Once again, we need tools to cluster occurrences that are the same...
EOL has some terms for plant habits which it uses in TraitBank, see e.g. http://eol.org/api/traits/647408
{
"@id": "http://eol.org/pages/647408/data#data_point_15005931",
"eol:traitUri": "http://eol.org/resources/814/measurements/m46588",
"@type": "dwc:MeasurementOrFact",
"predicate": "growth habit",
"dwc:measurementType": "http://eol.org/schema/terms/PlantHabit",
"value": "tree",
"eol:dataPointId": 15005931,
"dc:source": "http://collections.mnh.si.edu/search/botany/?irn=10497215",
"dc:bibliographicCitation": "Smithsonian Institution, National Museum of Narutal History, Department of Botany. Data for specimen 3314475. http://collections.mnh.si.edu/search/botany/",
"dwc:measurementValue": "http://eol.org/schema/terms/tree",
"dwc:scientificName": "Zygia heteroneura Barneby & J.W. Grimes",
"dwc:catalogNumber": "3314475",
"dwc:collectionCode": "http://grbio.org/cool/i75d-97nn",
"dwc:institutionCode": "http://biocol.org/urn:lsid:biocol.org:col:81442",
"dwc:measurementRemarks": "Source term: Tree",
"eolterms:resource": "http://eol.org/resources/814"
}
Here is a translation table for values used in the a_habit field in the RAINBOW dataset.
a_habit | term |
---|---|
aquatic | |
climber | http://eol.org/schema/terms/climbingPlant |
epiphyte | http://eol.org/schema/terms/epiphyte |
herb | http://eol.org/schema/terms/forbHerb |
liana | http://eol.org/schema/terms/liana |
myco-heterotroph | |
parasitic | |
shrublet | |
shrub | http://eol.org/schema/terms/shrub |
tree | http://eol.org/schema/terms/tree |
vine | http://eol.org/schema/terms/vine |
The a_habit data could be converted to the Darwin Core Measurement Or Facts extension (also used by EOL). In principle if GBIF supported searching by traits we could then search for, say, "tree species in Malawi".

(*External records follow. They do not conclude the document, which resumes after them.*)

-- ==== Sys2Proof/Syntax.lean ====
section
/-! DEFINITION. The commands of the block: one constructor of `Instr` for each row of
spec/opcode_table.json. Requests carry their tag and the fields of their body, raw, in the widths of R191;
events of cards and drives carry what the card or drive answers. -/

namespace Sys2Proof

/-- A source run of a FILE entry as appended: card start LBA and sector count (R3, 11.6). -/
structure RunArg where
  start : BitVec 32
  sectors : BitVec 16
deriving DecidableEq, Repr

/-- One entry as appended (11.6, Entry as appended). -/
inductive EntryArg where
  | file (fileId : BitVec 32) (length : BitVec 48) (runs : List RunArg)
  | mark (number : BitVec 16)
  | pause
  | endOfList
deriving DecidableEq, Repr

/-- One run of GRANT SPACE: start unit and length in units (R191). -/
structure UnitRunArg where
  start : BitVec 32
  length : BitVec 32
deriving DecidableEq, Repr

/-- The class a card's completion gives an attempt (R76). -/
inductive CardClass where
  | ok
  | corrected
  | uncorrectable
  | badBlock
  | outOfRange
deriving DecidableEq, Repr

/-- What a card answers to an identify attempt (R70). -/
inductive CardAnswer where
  | identity (serial : BitVec 128) (sectors : BitVec 32)
  | error
deriving DecidableEq, Repr

/-- What a drive answers to an identify operation (R110). -/
inductive DriveAnswer where
  | identity (serial : BitVec 160) (capacity : BitVec 64)
  | error
deriving DecidableEq, Repr

/-- The requests of the host (11.6, Request kinds) with the fields of their bodies (R191). -/
inductive Request where
  | identify
  | resetPart
  | readAttention
  | clearAttention (conds : BitVec 80)
  | setAttentionEnables (notice : BitVec 80) (noticeFlag : Byte) (panel : BitVec 80) (panelFlag : Byte)
  | slotStatus (slot : Byte)
  | peekCard (slot : Byte) (start : BitVec 32) (count retries alternate : Byte)
  | holdSlot (slot : Byte)
  | freeSlot (slot : Byte)
  | targetStatus (target : Byte)
  | configureTarget (target : Byte) (unit : BitVec 16) (quota : Byte)
  | takeTargetOffline (target : Byte)
  | bringTargetOnline (target : Byte)
  | readTarget (target : Byte) (start : BitVec 32) (count : Byte)
  | writeTarget (target : Byte) (start : BitVec 32) (count : Byte) (data : List Byte)
  | grantSpace (target : Byte) (runs : List UnitRunArg)
  | clearPool (target : Byte)
  | readPool (target : Byte)
  | openTake (lane : Byte) (label : BitVec 16) (targets k verify policy mismatch retries alternate window : Byte)
  | appendEntries (lane : Byte) (entries : List EntryArg)
  | startTake (lane : Byte)
  | suspendTake (lane : Byte)
  | resumeTake (lane : Byte)
  | stopTake (lane : Byte)
  | abortTake (lane : Byte)
  | adjustTake (lane k remove : Byte)
  | takeStatus (lane : Byte)
  | releaseTake (lane reclaim : Byte)
  | readManifest (lane : Byte) (first : BitVec 16) (count : Byte)
  | readAllocation (lane : Byte) (index : BitVec 16) (target : Byte)
deriving DecidableEq, Repr

/-- The commands: one constructor for each row of spec/opcode_table.json. -/
inductive Instr where
  -- link events (R181 to R189)
  | powerOn
  | linkReset
  | linkConfigured
  | frameArrival (transfer : List Byte)
  | frameSent
  -- requests of the host, each the arrival of its well-formed frame with a tag
  | identify (tag : BitVec 16)
  | resetPart (tag : BitVec 16)
  | readAttention (tag : BitVec 16)
  | clearAttention (tag : BitVec 16) (conds : BitVec 80)
  | setAttentionEnables (tag : BitVec 16) (notice : BitVec 80) (noticeFlag : Byte) (panel : BitVec 80) (panelFlag : Byte)
  | slotStatus (tag : BitVec 16) (slot : Byte)
  | peekCard (tag : BitVec 16) (slot : Byte) (start : BitVec 32) (count retries alternate : Byte)
  | holdSlot (tag : BitVec 16) (slot : Byte)
  | freeSlot (tag : BitVec 16) (slot : Byte)
  | targetStatus (tag : BitVec 16) (target : Byte)
  | configureTarget (tag : BitVec 16) (target : Byte) (unit : BitVec 16) (quota : Byte)
  | takeTargetOffline (tag : BitVec 16) (target : Byte)
  | bringTargetOnline (tag : BitVec 16) (target : Byte)
  | readTarget (tag : BitVec 16) (target : Byte) (start : BitVec 32) (count : Byte)
  | writeTarget (tag : BitVec 16) (target : Byte) (start : BitVec 32) (count : Byte) (data : List Byte)
  | grantSpace (tag : BitVec 16) (target : Byte) (runs : List UnitRunArg)
  | clearPool (tag : BitVec 16) (target : Byte)
  | readPool (tag : BitVec 16) (target : Byte)
  | openTake (tag : BitVec 16) (lane : Byte) (label : BitVec 16) (targets k verify policy mismatch retries alternate window : Byte)
  | appendEntries (tag : BitVec 16) (lane : Byte) (entries : List EntryArg)
  | startTake (tag : BitVec 16) (lane : Byte)
  | suspendTake (tag : BitVec 16) (lane : Byte)
  | resumeTake (tag : BitVec 16) (lane : Byte)
  | stopTake (tag : BitVec 16) (lane : Byte)
  | abortTake (tag : BitVec 16) (lane : Byte)
  | adjustTake (tag : BitVec 16) (lane k remove : Byte)
  | takeStatus (tag : BitVec 16) (lane : Byte)
  | releaseTake (tag : BitVec 16) (lane reclaim : Byte)
  | readManifest (tag : BitVec 16) (lane : Byte) (first : BitVec 16) (count : Byte)
  | readAllocation (tag : BitVec 16) (lane : Byte) (index : BitVec 16) (target : Byte)
  -- card events; `late` marks an answer to an attempt that has already ended (R70, R75; log 3)
  | cardInsertion (slot : LaneIx)
  | cardRemoval (slot : LaneIx)
  | settleTimerExpiry (slot : LaneIx)
  | identifyAttemptAnswer (slot : LaneIx) (late : Bool) (answer : CardAnswer)
  | cardAttemptTimeout (slot : LaneIx)
  | cardAttemptComplete (slot : LaneIx) (late : Bool) (cls : CardClass) (data : List Byte)
  -- drive events; `late` marks an answer to an operation that has already ended (R110, R112, R115; log 3)
  | driveLinkUp (target : TargetIx)
  | driveLinkLoss (target : TargetIx)
  | driveIdentifyAnswer (target : TargetIx) (late : Bool) (answer : DriveAnswer)
  | deviceOpTimeout (target : TargetIx)
  | writePieceComplete (target : TargetIx) (late error : Bool)
  | readbackReadComplete (target : TargetIx) (late error : Bool) (data : List Byte)
  | hostOpComplete (target : TargetIx) (late error : Bool) (data : List Byte)
deriving DecidableEq, Repr

/-- The request a request command carries, with its tag; none for an event. -/
def Instr.request? : Instr → Option (BitVec 16 × Request)
  | .powerOn => none
  | .linkReset => none
  | .linkConfigured => none
  | .frameArrival _ => none
  | .frameSent => none
  | .identify tag => some (tag, .identify)
  | .resetPart tag => some (tag, .resetPart)
  | .readAttention tag => some (tag, .readAttention)
  | .clearAttention tag c => some (tag, .clearAttention c)
  | .setAttentionEnables tag n nf p pf => some (tag, .setAttentionEnables n nf p pf)
  | .slotStatus tag x => some (tag, .slotStatus x)
  | .peekCard tag x a c r al => some (tag, .peekCard x a c r al)
  | .holdSlot tag x => some (tag, .holdSlot x)
  | .freeSlot tag x => some (tag, .freeSlot x)
  | .targetStatus tag x => some (tag, .targetStatus x)
  | .configureTarget tag x u q => some (tag, .configureTarget x u q)
  | .takeTargetOffline tag x => some (tag, .takeTargetOffline x)
  | .bringTargetOnline tag x => some (tag, .bringTargetOnline x)
  | .readTarget tag x a c => some (tag, .readTarget x a c)
  | .writeTarget tag x a c d => some (tag, .writeTarget x a c d)
  | .grantSpace tag x r => some (tag, .grantSpace x r)
  | .clearPool tag x => some (tag, .clearPool x)
  | .readPool tag x => some (tag, .readPool x)
  | .openTake tag x l ts k v p m r al w => some (tag, .openTake x l ts k v p m r al w)
  | .appendEntries tag x es => some (tag, .appendEntries x es)
  | .startTake tag x => some (tag, .startTake x)
  | .suspendTake tag x => some (tag, .suspendTake x)
  | .resumeTake tag x => some (tag, .resumeTake x)
  | .stopTake tag x => some (tag, .stopTake x)
  | .abortTake tag x => some (tag, .abortTake x)
  | .adjustTake tag x k rm => some (tag, .adjustTake x k rm)
  | .takeStatus tag x => some (tag, .takeStatus x)
  | .releaseTake tag x rc => some (tag, .releaseTake x rc)
  | .readManifest tag x f c => some (tag, .readManifest x f c)
  | .readAllocation tag x i t => some (tag, .readAllocation x i t)
  | .cardInsertion _ => none
  | .cardRemoval _ => none
  | .settleTimerExpiry _ => none
  | .identifyAttemptAnswer _ _ _ => none
  | .cardAttemptTimeout _ => none
  | .cardAttemptComplete _ _ _ _ => none
  | .driveLinkUp _ => none
  | .driveLinkLoss _ => none
  | .driveIdentifyAnswer _ _ _ => none
  | .deviceOpTimeout _ => none
  | .writePieceComplete _ _ _ => none
  | .readbackReadComplete _ _ _ _ => none
  | .hostOpComplete _ _ _ _ => none

end Sys2Proof
end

For plants there are well established vocabularies for life forms, notably the ones based on the system originally introduced by Raunkiær: https://en.wikipedia.org/wiki/Raunki%C3%A6r_plant_life-form
The species profile extension which GBIF indexes today already has a lifeForm term that can hold such values as tree (or Phanerophytes): http://rs.gbif.org/extension/gbif/1.0/speciesprofile.xml
Although Raunkiær is simply a list of terms, not a vocabulary/ontology with URIs. And if EOL uses one set of terms, and GBIF use another we will struggle to integrate this stuff…
Sent from my iPhone
On Sat, Jan 7, 2017 at 10:04 PM +0000, "Markus Döring" notifications@github.com wrote:
For plants there are well established vocabularies for life forms, notably the ones based on the system originally introduced by Raunkiær: https://en.wikipedia.org/wiki/Raunki%C3%A6r_plant_life-form
The species profile extension which GBIF indexes today already has a lifeForm term that can hold such values as tree (or Phanerophytes): http://rs.gbif.org/extension/gbif/1.0/speciesprofile.xml
— You are receiving this because you commented. Reply to this email directly, view it on GitHub, or mute the thread.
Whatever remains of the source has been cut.